Benchmark Mode Samples Mean Mean error Units
b.Bench.nop_0 thrpt 5 805,466 10,074 ops/us
b.Bench.nop_10 thrpt 5 862,027 4,756 ops/us
b.Bench.nop_100 thrpt 5 861,462 9,881 ops/us
b.Bench.nop_322 thrpt 5 863,176 22,385 ops/us
b.Bench.nop_323 thrpt 5 303,677 5,130 ops/us
b.Bench.nop_500 thrpt 5 299,368 11,143 ops/us
b.Bench.nop_1000 thrpt 5 302,884 3,373 ops/us
b.Bench.nop_2000 thrpt 5 306,682 3,598 ops/us
b.Bench.nop_7997 thrpt 5 301,457 4,209 ops/us
b.Bench.nop_7998 thrpt 5 0,337 0,001 ops/us
b.Bench.nop_10000 thrpt 5 0,268 0,004 ops/us
b.Bench.nop_25000 thrpt 5 0,107 0,002 ops/us
b.Bench.nop_50000 thrpt 5 0,053 0,000 ops/us
Almost everything, it remains to understand what kind of border it is. Let's calculate: 3 + 322 == 325. We are looking for what kind of magic 325, and we find a certain key -XX: FreqInlineSize
FreqInlineSize is 325 on modern 64bit Linux
and its description from the docks:
Integer specifying maximum number of bytecode instructions in a frequently executed method which gets inlined.
Hurrah! Finally, everything came together. In total, we found the dependence of performance on the size of the method (naturally, “all other things being equal”).
1. JIT + inline
2. JIT
3. honest interpretation
Conclusion
As I said at the beginning, the main thing that you should pay attention to is not real behavior. It turned out to be quite trivial, and I’m sure it is described in the dock (I haven’t read it, I don’t know).
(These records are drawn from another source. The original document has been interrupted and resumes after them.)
-- ==== Sys2Proof/Laws/State.lean ====
section
/-! SUPPORT. What each update of the state leaves as it was, one lemma per field and update, and what it sets. -/

-- One theorem at a time: the package as one text then stays within its memory.
set_option Elab.async false

namespace Sys2Proof.Machine

@[simp] theorem dset_now (r : Reg) (v : Nat) (d : Dev) : (dset r v d).now = d.now := rfl
@[simp] theorem dset_fuses (r : Reg) (v : Nat) (d : Dev) : (dset r v d).fuses = d.fuses := rfl
@[simp] theorem dset_pins (r : Reg) (v : Nat) (d : Dev) : (dset r v d).pins = d.pins := rfl
@[simp] theorem dset_ctl (r : Reg) (v : Nat) (d : Dev) : (dset r v d).ctl = d.ctl := rfl
@[simp] theorem dset_grid (r : Reg) (v : Nat) (d : Dev) : (dset r v d).grid = d.grid := rfl
@[simp] theorem dset_pll (r : Reg) (v : Nat) (d : Dev) : (dset r v d).pll = d.pll := rfl
@[simp] theorem dset_ports (r : Reg) (v : Nat) (d : Dev) : (dset r v d).ports = d.ports := rfl
@[simp] theorem dset_lanes (r : Reg) (v : Nat) (d : Dev) : (dset r v d).lanes = d.lanes := rfl
@[simp] theorem dset_chans (r : Reg) (v : Nat) (d : Dev) : (dset r v d).chans = d.chans := rfl
@[simp] theorem dset_edges (r : Reg) (v : Nat) (d : Dev) : (dset r v d).edges = d.edges := rfl
@[simp] theorem dset_cores (r : Reg) (v : Nat) (d : Dev) : (dset r v d).cores = d.cores := rfl
@[simp] theorem dset_fab (r : Reg) (v : Nat) (d : Dev) : (dset r v d).fab = d.fab := rfl
@[simp] theorem dset_enc (r : Reg) (v : Nat) (d : Dev) : (dset r v d).enc = d.enc := rfl
@[simp] theorem dset_ldr (r : Reg) (v : Nat) (d : Dev) : (dset r v d).ldr = d.ldr := rfl
@[simp] theorem dset_frames (r : Reg) (v : Nat) (d : Dev) : (dset r v d).frames = d.frames := rfl
@[simp] theorem dset_trig (r : Reg) (v : Nat) (d : Dev) : (dset r v d).trig = d.trig := rfl
@[simp] theorem dset_flt (r : Reg) (v : Nat) (d : Dev) : (dset r v d).flt = d.flt := rfl
@[simp] theorem dset_host (r : Reg) (v : Nat) (d : Dev) : (dset r v d).host = d.host := rfl
@[simp] theorem dset_time (r : Reg) (v : Nat) (d : Dev) : (dset r v d).time = d.time := rfl
@[simp] theorem dset_store (r : Reg) (v : Nat) (d : Dev) : (dset r v d).store = d.store := rfl
@[simp] theorem dset_engs (r : Reg) (v : Nat) (d : Dev) : (dset r v d).engs = d.engs := rfl
@[simp] theorem dset_clus (r : Reg) (v : Nat) (d : Dev) : (dset r v d).clus = d.clus := rfl
@[simp] theorem dset_ctx (r : Reg) (v : Nat) (d : Dev) : (dset r v d).ctx = d.ctx := rfl
@[simp] theorem dset_lnk (r : Reg) (v : Nat) (d : Dev) : (dset r v d).lnk = d.lnk := rfl
@[simp] theorem dset_pwr (r : Reg) (v : Nat) (d : Dev) : (dset r v d).pwr = d.pwr := rfl
@[simp] theorem dset_sec (r : Reg) (v : Nat) (d : Dev) : (dset r v d).sec = d.sec := rfl
@[simp] theorem dset_sys (r : Reg) (v : Nat) (d : Dev) : (dset r v d).sys = d.sys := rfl
@[simp] theorem dset_undef (r : Reg) (v : Nat) (d : Dev) : (dset r v d).undef = d.undef := rfl
@[simp] theorem dset_undefNew (r : Reg) (v : Nat) (d : Dev) : (dset r v d).undefNew = d.undefNew := rfl
@[simp] theorem dset_freeCtr (r : Reg) (v : Nat) (d : Dev) : (dset r v d).freeCtr = d.freeCtr := rfl
@[simp] theorem portOf_dset (k : Nat) (r : Reg) (v : Nat) (d : Dev) : portOf (dset r v d) k = portOf d k := rfl
@[simp] theorem laneOf_dset (k : Nat) (r : Reg) (v : Nat) (d : Dev) : laneOf (dset r v d) k = laneOf d k := rfl
@[simp] theorem chanOf_dset (k : Nat) (r : Reg) (v : Nat) (d : Dev) : chanOf (dset r v d) k = chanOf d k := rfl
@[simp] theorem coreOf_dset (k : Nat) (r : Reg) (v : Nat) (d : Dev) : coreOf (dset r v d) k = coreOf d k := rfl
@[simp] theorem frameOf_dset (k : Nat) (r : Reg) (v : Nat) (d : Dev) : frameOf (dset r v d) k = frameOf d k := rfl
@[simp] theorem engOf_dset (k : Nat) (r : Reg) (v : Nat) (d : Dev) : engOf (dset r v d) k = engOf d k := rfl
@[simp] theorem ringOf_dset (k : Nat) (r : Reg) (v : Nat) (d : Dev) : ringOf (dset r v d) k = ringOf d k := rfl
@[simp] theorem linkOf_dset (k : Nat) (r : Reg) (v : Nat) (d : Dev) : linkOf (dset r v d) k = linkOf d k := rfl

@[simp] theorem setFrame_now (n : Nat) (x : Frame) (d : Dev) : (setFrame n x d).now = d.now := rfl
@[simp] theorem setFrame_dict (n : Nat) (x : Frame) (d : Dev) : (setFrame n x d).dict = d.dict := rfl
@[simp] theorem setFrame_fuses (n : Nat) (x : Frame) (d : Dev) : (setFrame n x d).fuses = d.fuses := rfl
@[simp] theorem setFrame_pins (n : Nat) (x : Frame) (d : Dev) : (setFrame n x d).pins = d.pins := rfl
@[simp] theorem setFrame_ctl (n : Nat) (x : Frame) (d : Dev) : (setFrame n x d).ctl = d.ctl := rfl
@[simp] theorem setFrame_grid (n : Nat) (x : Frame) (d : Dev) : (setFrame n x d).grid = d.grid := rfl
@[simp] theorem setFrame_pll (n : Nat) (x : Frame) (d : Dev) : (setFrame n x d).pll = d.pll := rfl
@[simp] theorem setFrame_ports (n : Nat) (x : Frame) (d : Dev) : (setFrame n x d).ports = d.ports := rfl
@[simp] theorem setFrame_lanes (n : Nat) (x : Frame) (d : Dev) : (setFrame n x d).lanes = d.lanes := rfl
@[simp] theorem setFrame_chans (n : Nat) (x : Frame) (d : Dev) : (setFrame n x d).chans = d.chans := rfl
@[simp] theorem setFrame_edges (n : Nat) (x : Frame) (d : Dev) : (setFrame n x d).edges = d.edges := rfl
@[simp] theorem setFrame_cores (n : Nat) (x : Frame) (d : Dev) : (setFrame n x d).cores = d.cores := rfl
@[simp] theorem setFrame_fab (n : Nat) (x : Frame) (d : Dev) : (setFrame n x d).fab = d.fab := rfl
@[simp] theorem setFrame_enc (n : Nat) (x : Frame) (d : Dev) : (setFrame n x d).enc = d.enc := rfl
@[simp] theorem setFrame_ldr (n : Nat) (x : Frame) (d : Dev) : (setFrame n x d).ldr = d.ldr := rfl
@[simp] theorem setFrame_trig (n : Nat) (x : Frame) (d : Dev) : (setFrame n x d).trig = d.trig := rfl
@[simp] theorem setFrame_flt (n : Nat) (x : Frame) (d : Dev) : (setFrame n x d).flt = d.flt := rfl
@[simp] theorem setFrame_host (n : Nat) (x : Frame) (d : Dev) : (setFrame n x d).host = d.host := rfl
@[simp] theorem setFrame_time (n : Nat) (x : Frame) (d : Dev) : (setFrame n x d).time = d.time := rfl
@[simp] theorem setFrame_store (n : Nat) (x : Frame) (d : Dev) : (setFrame n x d).store = d.store := rfl
@[simp] theorem setFrame_engs (n : Nat) (x : Frame) (d : Dev) : (setFrame n x d).engs = d.engs := rfl
@[simp] theorem setFrame_clus (n : Nat) (x : Frame) (d : Dev) : (setFrame n x d).clus = d.clus := rfl
@[simp] theorem setFrame_ctx (n : Nat) (x : Frame) (d : Dev) : (setFrame n x d).ctx = d.ctx := rfl
@[simp] theorem setFrame_lnk (n : Nat) (x : Frame) (d : Dev) : (setFrame n x d).lnk = d.lnk := rfl
@[simp] theorem setFrame_pwr (n : Nat) (x : Frame) (d : Dev) : (setFrame n x d).pwr = d.pwr := rfl
@[simp] theorem setFrame_sec (n : Nat) (x : Frame) (d : Dev) : (setFrame n x d).sec = d.sec := rfl
@[simp] theorem setFrame_sys (n : Nat) (x : Frame) (d : Dev) : (setFrame n x d).sys = d.sys := rfl
@[simp] theorem setFrame_undef (n : Nat) (x : Frame) (d : Dev) : (setFrame n x d).undef = d.undef := rfl
@[simp] theorem setFrame_undefNew (n : Nat) (x : Frame) (d : Dev) : (setFrame n x d).undefNew = d.undefNew := rfl
@[simp] theorem setFrame_freeCtr (n : Nat) (x : Frame) (d : Dev) : (setFrame n x d).freeCtr = d.freeCtr := rfl
@[simp] theorem dget_setFrame (q : Reg) (n : Nat) (x : Frame) (d : Dev) : dget q (setFrame n x d) = dget q d := rfl
@[simp] theorem portOf_setFrame (k : Nat) (n : Nat) (x : Frame) (d : Dev) : portOf (setFrame n x d) k = portOf d k := rfl
@[simp] theorem laneOf_setFrame (k : Nat) (n : Nat) (x : Frame) (d : Dev) : laneOf (setFrame n x d) k = laneOf d k := rfl
@[simp] theorem chanOf_setFrame (k : Nat) (n : Nat) (x : Frame) (d : Dev) : chanOf (setFrame n x d) k = chanOf d k := rfl
@[simp] theorem coreOf_setFrame (k : Nat) (n : Nat) (x : Frame) (d : Dev) : coreOf (setFrame n x d) k = coreOf d k := rfl
@[simp] theorem engOf_setFrame (k : Nat) (n : Nat) (x : Frame) (d : Dev) : engOf (setFrame n x d) k = engOf d k := rfl
@[simp] theorem ringOf_setFrame (k : Nat) (n : Nat) (x : Frame) (d : Dev) : ringOf (setFrame n x d) k = ringOf d k := rfl
@[simp] theorem linkOf_setFrame (k : Nat) (n : Nat) (x : Frame) (d : Dev) : linkOf (setFrame n x d) k = linkOf d k := rfl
My main message is that it is very important to trust common sense, and if the measurement results are at least a little at odds with it, or just seem incomprehensible, then you must definitely check and double-check everything.
I hope someone found this post interesting.
PS
All the time I counted both 8000 and 325 in bytes inclusive. It seems that it was necessary to do this in the instructions non-inclusive.
Question to experts 3
Why exactly 325 and 8000? Are these random numbers, or is there something behind them?